Personally, my symptoms have been putting me in a bit of a slump for the past month or so. Nausea and pain increase means just not eating enough, and that means a 15 lb weight loss in one week for me, and an additional 5 lbs over the following 2 weeks.

Not everyone who goes into a flare has the weight loss though. Twice, I have gained 50 lbs or more, each time, during and after flares. The first time is what confused my doc. The vast majority have tremendous weight loss, not gain. Although it seems to be becoming more common to gain, not lose.

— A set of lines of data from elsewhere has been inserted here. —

theorem vectorMemoryOperations : Spec.VectorMemory := by
  intro s vd vb a b im m t off strides indexes row act words
  refine ⟨fun hr h hc => exec_vld hr h hc, fun hr h hc => exec_vst hr h hc,
    fun offs hw => ⟨fun hr h => gather_own hr.1 hw (le_refl 8) h, fun hr h => gather_own hr.1 hw (by decide) h⟩,
    fun u v lat hr h => gather_of_run hr.1 h, fun u v lat hr h => gather_of_run hr.1 h,
    fun u v lat hr h => scatter_of_run hr.1 h, fun u v lat hr h => scatter_of_run hr.1 h, fun u v lat hr hal h => ?_⟩
  show execDtabLd t a im s = _
  unfold execDtabLd
  dsimp only
  have h : lanesRun (loadLane fun i => s.rx a + immS im + w64 (4 * i)) s (fun i => s.rx a + immS im + w64 (4 * i)) (fun _ => true) 256 id
      = .ok (u, v, 0, lat) := h
  rw [checkIns_ok hr.1, h]
  simp only [bind, Except.bind, settleLanes_clean]
  have hal : ¬ (s.rx a + immS im).toNat % 128 ≠ 0 := not_not.2 hal
  rw [if_neg hal]
  rfl
end Sys2Proof.Machine
end

section
/-! PROOFS OF THE SCOPE. Prefetches and cache operations: what they leave of the executing berth, and their times (R180, R193, R197). -/
namespace Sys2Proof.Machine
open State Sys2Proof.Spec

/-! ### Effects on memory and caches leave the berths alone -/

/-- `t` executes at the place of `s`, with the berths and the INSTRET of every core that `s` has. -/
structure SameBerths (s t : State) : Prop where
  place : SamePlace s t
  berths : ∀ q b, t.berthAt q b = s.berthAt q b
  instret : ∀ q, (t.core q).instret = (s.core q).instret

namespace SameBerths
variable {s t u : State}
theorem refl (s : State) : SameBerths s s := ⟨SamePlace.refl s, fun _ _ => rfl, fun _ => rfl⟩
theorem trans (h : SameBerths s t) (k : SameBerths t u) : SameBerths s u :=
  ⟨h.place.trans k.place, fun q b => (k.berths q b).trans (h.berths q b), fun q => (k.instret q).trans (h.instret q)⟩
theorem me (h : SameBerths s t) : t.me = s.me := by
  unfold State.me
  rw [h.berths, h.place.rank, h.place.berth]
theorem sameInstret (h : SameBerths s t) : SameInstret s t :=
  ⟨h.place.rank, by unfold State.myCore; rw [h.place.rank]; exact h.instret _⟩
/-- What touches no core. -/
theorem of_cores (h : SamePlace s t) (hc : t.cores = s.cores) : SameBerths s t :=
  ⟨h, fun q b => berthAt_of_cores hc q b, fun q => by rw [core_of_cores hc]⟩
theorem modCore (s : State) (r : Nat) (f : Core → Core) (hb : ∀ c, (f c).berths = c.berths) (hi : ∀ c, (f c).instret = c.instret) :
    SameBerths s (s.modCore r f) := by
  refine ⟨⟨rfl, rfl, rfl, rfl⟩, fun q b => berthAt_modCore s r q b f hb, fun q => ?_⟩
  by_cases e : q = r
  · rw [e, core_modCore_self, hi]
  · rw [core_modCore_of_ne _ _ _ _ e]
theorem modCluster (s : State) (cl : Nat) (f : Cluster → Cluster) : SameBerths s (s.modCluster cl f) :=
  of_cores ⟨rfl, rfl, rfl, rfl⟩ rfl
theorem fresh (s : State) : SameBerths s s.fresh := of_cores ⟨rfl, rfl, rfl, rfl⟩ rfl
theorem setPoison (s : State) (l : Loc) (p : Bool) : SameBerths s (s.setPoison l p) := by
  refine of_cores ?_ (setPoison_cores s l p)
  unfold State.setPoison
  split
  · exact ⟨rfl, rfl, rfl, rfl⟩
  · split <;> exact ⟨rfl, rfl, rfl, rfl⟩
theorem writeHbm (s : State) (a : Nat) (v : Byte) : SameBerths s (s.writeByte (.hbm a) v) := of_cores ⟨rfl, rfl, rfl, rfl⟩ rfl
theorem writeHbmN (s : State) (a n v : Nat) : SameBerths s (s.writeN (.hbm a) n v) := by
  induction n with
  | zero => exact refl s
  | succ n ih => exact ih.trans (writeHbm _ _ _)
theorem cleanByte (l : Line) (i : Nat) (s : State) : SameBerths s (State.cleanByte l i s) := by
  unfold State.cleanByte
  split
  · exact writeHbm s _ _
  · exact refl s
theorem cleanUnit (l : Line) (i : Nat) (s : State) : SameBerths s (State.cleanUnit l i s) := by
  unfold State.cleanUnit
  dsimp only
  split
  · exact refl s
  · split
    · exact setPoison s _ _
    · split
      · exact setPoison s _ _
      · exact refl s
theorem iter {f : Nat → State → State} (h : ∀ i t, SameBerths t (f i t)) (n : Nat) (s : State) : SameBerths s (Machine.iter f n s) :=
  iter_keeps (SameBerths s) f n s (refl s) fun i t _ k => k.trans (h i t)
theorem foldl {α : Type} {f : State → α → State} (h : ∀ t a, SameBerths t (f t a)) (l : List α) (s : State) : SameBerths s (l.foldl f s) :=
  foldl_keeps (SameBerths s) f l s (refl s) fun t a _ k => k.trans (h t a)
theorem cleanSector (s : State) (l : Line) (k : Nat) : SameBerths s (s.cleanSector l k) := by
  unfold State.cleanSector
  split
  · exact refl s
  · exact (iter (fun i t => cleanByte l _ t) _ _).trans (iter (fun i t => cleanUnit l _ t) _ _)
theorem cleanLine (s : State) (l : Line) : SameBerths s (s.cleanLine l) := by
  unfold State.cleanLine
  split
  · exact refl s
  · exact iter (fun k t => cleanSector t l k) _ _
theorem dropLine (s : State) (r asid va : Nat) : SameBerths s (s.dropLine r asid va) := modCore s r _ (fun _ => rfl) (fun _ => rfl)
theorem putLine (s : State) (r : Nat) (l : Line) : SameBerths s (s.putLine r l) := by
  unfold State.putLine
  extract_lets s0 set s1
  have h0 : SameBerths s s0 := dropLine s r _ _
  have h1 : SameBerths s s1 := by
    unfold s1
    split
    · exact h0
    · split
      · exact h0
      · exact ((h0.trans (cleanLine _ _)).trans (dropLine _ _ _ _)).trans (fresh _)
  exact h1.trans (modCore _ r _ (fun _ => rfl) (fun _ => rfl))
theorem bline (s : State) (cl pa : Nat) : SameBerths s (s.bline cl pa).1 := by
  unfold State.bline
  split
  · exact refl s
  · dsimp only
    split
    · exact refl s
    · exact (modCluster _ _ _).trans (fresh _)
theorem fetchSector (s : State) (cl : Nat) (steady : Bool) (pa : Nat) : SameBerths s (s.fetchSector cl steady pa).1 := by
  unfold State.fetchSector
  dsimp only
  split
  · exact bline s cl pa
  · exact refl s
theorem fillTlb (s : State) (cl asid va : Nat) (store : Bool) (w : Word × Bool × Nat) : SameBerths s (s.fillTlb cl asid va store w) := by
  unfold State.fillTlb
  extract_lets e new s1 l mates out
  have h1 : SameBerths s s1 := writeHbmN s _ _ _
  split
  · exact h1.trans (modCluster _ _ _)
  · exact h1.trans ((modCluster _ _ _).trans (fresh _))
theorem xlate (s : State) (cl : Nat) (w : Who) (k : Kind) (va : Nat) : SameBerths s (s.xlate cl w k va).1 := by
  obtain h | ⟨st, f, h⟩ := xlate_state s cl w k va <;> rw [h]
  · exact refl s
  · exact fillTlb s _ _ _ _ _
theorem mapped (s : State) (cl : Nat) (w : Who) (va : Nat) : SameBerths s (s.mapped cl w va).1 := by
  unfold State.mapped
  dsimp only
  split
  · exact refl s
  · split
    · exact fillTlb s _ _ _ _ _
    · exact refl s
theorem dropped (s : State) : SameBerths s s.dropped := by
  unfold State.dropped State.modMyCore
  refine modCore s s.rank _ (fun c => ?_) (fun c => ?_)
  · split <;> rfl
  · split <;> rfl
theorem fillSector (s : State) (r asid va : Nat) (p : Word) (pa : Nat) : SameBerths s (s.fillSector r asid va p pa) := by
  unfold State.fillSector
  dsimp only
  split
  · split
    · exact refl s
    · exact ((cleanSector s _ _).trans (fetchSector _ _ _ _)).trans (putLine _ _ _)
  · exact (fetchSector _ _ _ _).trans (putLine _ _ _)
theorem fillIcache (s : State) (r asid va : Nat) (p : Word) (pa : Nat) : SameBerths s (s.fillIcache r asid va p pa) := by
  unfold State.fillIcache
  exact (fetchSector s _ _ _).trans (modCore _ r _ (fun _ => rfl) (fun _ => rfl))
theorem cmoLine (clean : Bool) (asid lo hi : Nat) (s : State) (l : Line) : SameBerths s (State.cmoLine clean asid lo hi s l) := by
  unfold State.cmoLine
  split
  · refine iter (fun k t => ?_) _ _
    split
    · exact cleanSector t l k
    · exact refl t
  · exact refl s
theorem cmoL1 (s : State) (r asid lo hi : Nat) (clean inv : Bool) : SameBerths s (s.cmoL1 r asid lo hi clean inv) :=
  (foldl (cmoLine clean asid lo hi) _ s).trans (modCore _ r _ (fun _ => rfl) (fun _ => rfl))
theorem cmoBasin (s : State) (cl lo hi va pa : Nat) : SameBerths s (s.cmoBasin cl lo hi va pa) := modCluster s cl _
theorem cmoPages {f : State → Nat → Nat → State} (h : ∀ t va pa, SameBerths t (f t va pa)) (cl : Nat) (w : Who) (n : Nat) (s : State)
    (g : Nat) : SameBerths s (s.cmoPages cl w f g n) := by
  induction n generalizing s g with
  | zero => exact refl s
  | succ n ih =>
    unfold State.cmoPages
    dsimp only
    refine SameBerths.trans ?_ (ih _ _)
    split
    · exact (mapped s _ _ _).trans (h _ _ _)
    · exact mapped s _ _ _
end SameBerths

/-! ### Reading ports leaves the berth's program counter and block -/

/-- The berth of `t` stands at the word at which that of `s` stands, in no block if that one is in none. -/
structure SameWord (s t : State) : Prop where
  pc : t.me.pc = s.me.pc
  rpt : s.me.rpt = none → t.me.rpt = none

namespace SameWord
variable {s t u : State}
theorem refl (s : State) : SameWord s s := ⟨rfl, id⟩
theorem trans (h : SameWord s t) (k : SameWord t u) : SameWord s u := ⟨k.pc.trans h.pc, fun r => k.rpt (h.rpt r)⟩
theorem of_me (h : t.me = s.me) : SameWord s t := ⟨by rw [h], fun r => by rw [h]; exact r⟩
theorem modMe (s : State) (f : Berth → Berth) (hp : ∀ b, (f b).pc = b.pc) (hr : ∀ b, b.rpt = none → (f b).rpt = none) :
    SameWord s (s.modMe f) := by
  constructor
  · rw [me_modMe, hp]
  · rw [me_modMe]; exact hr s.me
theorem modMyCore (s : State) (f : Core → Core) (h : ∀ c, (f c).berths = c.berths) : SameWord s (s.modMyCore f) :=
  of_me (berthAt_modCore s s.rank s.rank s.berth f h)
theorem gain (s : State) : SameWord s s.gain := by
  have acq : SameWord s (s.acquire s.rank) := modMyCore s _ fun _ => rfl
  unfold State.gain
  dsimp only
  split
  · exact acq
  · have up := acq.trans (modMe (s.acquire s.rank) (fun b => { b with readyAt := Nat.max b.readyAt (s.cycle + 33) }) (fun _ => rfl) fun _ h => h)
    split
    · exact up.trans (modMyCore _ _ fun _ => rfl)
    · exact up
theorem moor (s : State) : SameWord s s.moor :=
  modMe s _ (fun _ => rfl) fun b h => by simp [h]
theorem pop (s : State) (r : BitVec 5) : SameWord s (s.pop r) := by
  unfold State.pop
  dsimp only
  split
  · exact refl s
  · exact ((modMe s (fun t => { t with ports := vset t.ports _ _ }) (fun _ => rfl) fun _ h => h).trans (gain _)).trans (moor _)
theorem pops (s : State) (l : List (BitVec 5)) : SameWord s (s.pops l) :=
  pops_keeps (SameWord s) (refl s) (fun _ r h => h.trans (pop _ r)) l
end SameWord

/-- After sources are read and caches filled, the instruction completes as any other. -/
theorem next_after_pops {s t : State} (hp : Plain s) (srcs : List (BitVec 5)) (h : SameBerths (s.pops srcs) t) :
    t.next.me.pc = s.me.pc + 4 ∧ t.next.myCore.instret = s.myCore.instret + 1 := by
  have hw := (SameWord.pops s srcs).trans (SameWord.of_me h.me)
  have hplain : Plain t := ⟨hw.rpt hp.1, h.place.buffered.trans ((SamePlace.pops s srcs).buffered.trans hp.2)⟩
  refine ⟨?_, next_instret ((SameInstret.pops s srcs).trans h.sameInstret) _⟩
  rw [next_me hplain]
  exact congrArg (· + 4) hw.pc

/-! ### Prefetches (R193) -/

section
variable {s : State} {a : BitVec 5} {k : Kind} {fill : State → Who → Nat → Word → Nat → State}
/-- A prefetch completes, whether it fills or is dropped. -/
theorem prefetch_completes (hr : InReady s a) (hp : Plain s) (hfill : ∀ t w va p pa, SameBerths t (fill t w va p pa)) :
    ∃ t, prefetch a k fill s = .next t ∧ t.me.pc = s.me.pc + 4 ∧ t.myCore.instret = s.myCore.instret + 1 := by
  unfold prefetch
  dsimp only
  rw [putS_ready _ (by simpa using hr)]
  refine ⟨_, rfl, next_after_pops hp [a] ?_⟩
  split
  · exact SameBerths.dropped _
  · split
    · exact (SameBerths.xlate _ _ _ _ _).trans (SameBerths.dropped _)
    · exact (SameBerths.xlate _ _ _ _ _).trans (hfill _ _ _ _ _)
/-- One outside the global windows is dropped. -/
theorem prefetch_outside (hr : InReady s a) (h : 13 * 2 ^ 48 ≤ (s.rx a).toNat) : prefetch a k fill s = .next (s.pops [a]).dropped.next := by
  unfold prefetch
  dsimp only
  rw [putS_ready _ (by simpa using hr), if_pos h]
end

theorem exec_icpf (a : BitVec 5) (s : State) :
    exec (.icpf a) s = prefetch a .exec (fun u w va p pa => u.fillIcache w.rank w.asid va p pa) s := rfl
theorem exec_pfd_open {s : State} (a : BitVec 5) (h : s.myCore.l1Busy ≤ s.cycle) : exec (.pfd a) s
    = prefetch a .read (fun u w va p pa => if pteDev p ∨ isFarClm pa then u else u.fillSector w.rank w.asid va p pa) s :=
  if_neg (Nat.not_lt.2 h)
theorem exec_pfd_clearing {s : State} (a : BitVec 5) (h : s.cycle < s.myCore.l1Busy) : exec (.pfd a) s = .next (s.block .slow) := if_pos h

/-! ### Cache operations: their times -/

section
variable {s : State} {a b : BitVec 5} {lev : BitVec 2} {clean inv : Bool}
/-- Over an empty range a cache operation reads its sources and moves on. -/
theorem cmo_empty (hr : ∀ r ∈ [a, b], InReady s r) (h : s.rx b = 0) : cmo a b lev clean inv s = .next (s.pops [a, b]).next := by
  unfold cmo
  simp only [checkIns_ok hr, bind, Except.bind]
  rw [if_pos (.inr (by rw [h]; rfl)), finish_ok, done_short rfl (le_refl 8) rfl]
  simp [put]
end


/-- `f` on the mapped pages of [lo, hi), one after another. -/
def overPages (s : State) (f : State → Nat → Nat → State) (lo hi : Nat) : State :=
  s.cmoPages (clusterOf s.rank) s.who f (lo / 65536) ((hi + 65535) / 65536 - lo / 65536)
theorem overPages_sameBerths {f : State → Nat → Nat → State} (h : ∀ t va pa, SameBerths t (f t va pa)) (s : State) (lo hi : Nat) :
    SameBerths s (overPages s f lo hi) := SameBerths.cmoPages h _ _ _ _ _
/-- What a cache operation does on one page at L1, and at the cluster cache. -/
def l1Page (s : State) (lo hi : Nat) (clean inv : Bool) (t : State) (va _pa : Nat) : State :=
  t.cmoL1 s.rank s.who.asid (Nat.max lo va) (Nat.min hi (va + 65536)) clean inv
def basinPage (s : State) (lo hi : Nat) (inv : Bool) (t : State) (va pa : Nat) : State :=
  if inv then t.cmoBasin (clusterOf s.rank) lo hi va pa else t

You Are Inspiring! by Guest Blogger Megan Kondilas

One of my favorite quotes is “You can’t be brave if you’ve had only wonderful things happen to you.” My name is Megan Kondilas, and I’m twenty years old I live in New Port Richey, Florida. I have had some not so wonderful things happen during my life, when I was sixteen years old I had a horrible stomach virus that lasted for two-three weeks. It wasn’t such a “sweet sixteen” because this stomach virus landed me in the Emergency Room and my health has only gotten worse since. It took me a year to get diagnosed with Gastroparesis.

I had gone through so many tests, hospital stays, and different opinions from people in the medical professions on what I had. I heard the whole “its all in your head”, “you don’t look sick” or “you’re making it up for attention” thing from so many people.  That really hurts to hear that from anyone, no matter what age you are. I lost several friends and that was difficult, especially when you are faced with this illness that you find out there is no cure for and you will have it the rest of your life. You need to have people to lean on and support you through the tough times. I have had to grow up pretty fast with having Gastroparesis.  Instead of going to high school, football games and prom I was going to doctors appointments, having hospital stays and surgeries.

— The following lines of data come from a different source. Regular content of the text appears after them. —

-- ==== Sys2Proof/Word.lean ====
section
/-! DEFINITION. The word types of the block and bit strings. -/

namespace Sys2Proof

/-- A byte of KBUF, DBUF or a key (00_scope R7). -/
abbrev Byte := BitVec 8

/-- A register or bus data word: every register and bus word has 32 bits (00_scope R6). -/
abbrev Word := BitVec 32

/-- A 4-bit group (00_scope, Glossary: "a 4-bit value (0–15)"). -/
abbrev Nibble := BitVec 4

/-- The stored width of a PTAB entry: 12 bits hold the value DBUF_BITS = 2048 (10_state R39). -/
abbrev Entry := BitVec 12

/-- A byte offset in the block's 1 MiB window: the 20-bit `addr` port (20_memory R77). -/
abbrev Offset := BitVec 20

/-- A bit string `b[0], b[1], …` (00_scope R7). -/
abbrev Bits := List Bool

/-- A permutation table `T[0], …, T[N-1]` with 1-based entries (00_scope R9). -/
abbrev Table := List Nat

end Sys2Proof
end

With having Gastroparesis, there were two options I could do with what I have been dealt with. I could 1. Be down , upset, and depressed that I am sick and feel sorry for myself or 2. I could make the most out of what I have been given and try to stay positive and maybe help others.  Well I’ve tried option one and that didn’t really work out that great for me. Option two has allowed me to still feel good… not good health wise but good emotionally. With having Gastroparesis it is so easy sometimes to be upset with the cards that I have been dealt.  I find that even though I may not be feeling well, that if I try and find something good in everyday and it helps lift my spirits.

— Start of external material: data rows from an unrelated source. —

-- ==== Sys2Proof/Config.lean ====
section
/-! DEFINITION. What this hardware fixes once (00_scope R6), the open platform parameter BASE, and the free
values the spec leaves open. LATENCY is not here: the place of the engine's turn in `State.schedule` stands for it
(log entry 8). -/

namespace Sys2Proof

/-- DBUF_BYTES, the capacity of the data buffer in bytes (00_scope R6). -/
abbrev Config.dbufBytes : Nat := 256

/-- DBUF_BITS = 8 * DBUF_BYTES, also the number of PTAB entries (00_scope R6). -/
abbrev Config.dbufBits : Nat := 8 * Config.dbufBytes

/-- KBUF_BYTES, the capacity of the key buffer in bytes (00_scope R6). -/
abbrev Config.kbufBytes : Nat := 64

/-- RK_BYTES = KBUF_BYTES + 10, the capacity of the hidden round-key register (00_scope R6). -/
abbrev Config.rkBytes : Nat := Config.kbufBytes + 10

/-- The number of the 1 MiB slot the platform puts the window in: OPEN (00_scope R6, 93 U21; log entry 11). -/
opaque Config.baseIndex : Nat

/-- BASE, the platform address of window offset 0, aligned to 1 MiB by construction (00_scope R6). No definition of
the block uses it: the block's `addr` port carries the offset in the window (20_memory R77). -/
def Config.base : Nat := Config.baseIndex * 0x100000

/-- The arbitrary 32-bit words of 70_reset_and_hazards R218 and 20_memory R66 (93 U4, U5): the word the bus read
number `n` takes where the spec gives no value. It has no body, so nothing can be proved of a value of it
(log entry 3). -/
opaque Config.freeWord : Nat → Word

end Sys2Proof
end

This is an everyday choice that I consciously have to make. There are some days that I still do get upset about being sick. I do have those days where all I want to do is stay in bed or cry and I think that is okay. It okay to have those moments where you do dislike what you are going through and especially when its one thing after another, it does get challenging to look for some positives. You don’t have to be strong all of the time. So go ahead and have those days it is alright, but then pick yourself up. Find something to be thankful for each day, think of something positive to help you get through the tough times. Right now think of three things to that you are thankful for or three things that were positive today.

I love the fact that G-PACT strives to provide education, awareness, and support to others with this disease. It is so helpful to have support and the people that I have met with Gastroparesis whether it be in person or online inspire me to keep going and to keep fighting against this disease. I consider these people some of my best friends.  I help with The Gutsy Teen Lounge, one of G-PACT’s support groups, and that is one thing that helps me keep going is to know that even though I may be sick I can still make the most out of my situation and help others. This disease can get so lonely at times and it helps to know that you are not alone in this disease. There are others out there fighting against Gastroparesis that you can relate to, build friendships, and support each other. 

Anyone that has Gastroparesis is a hero to me. You are all so brave and even though we don’t always have wonderful things happen to us, we get through it. You are a fighter, you are brave, and you are so strong. You go through more than most people do in a lifetime. Don’t ever give up, you are a hero and your strength and bravery is inspiring.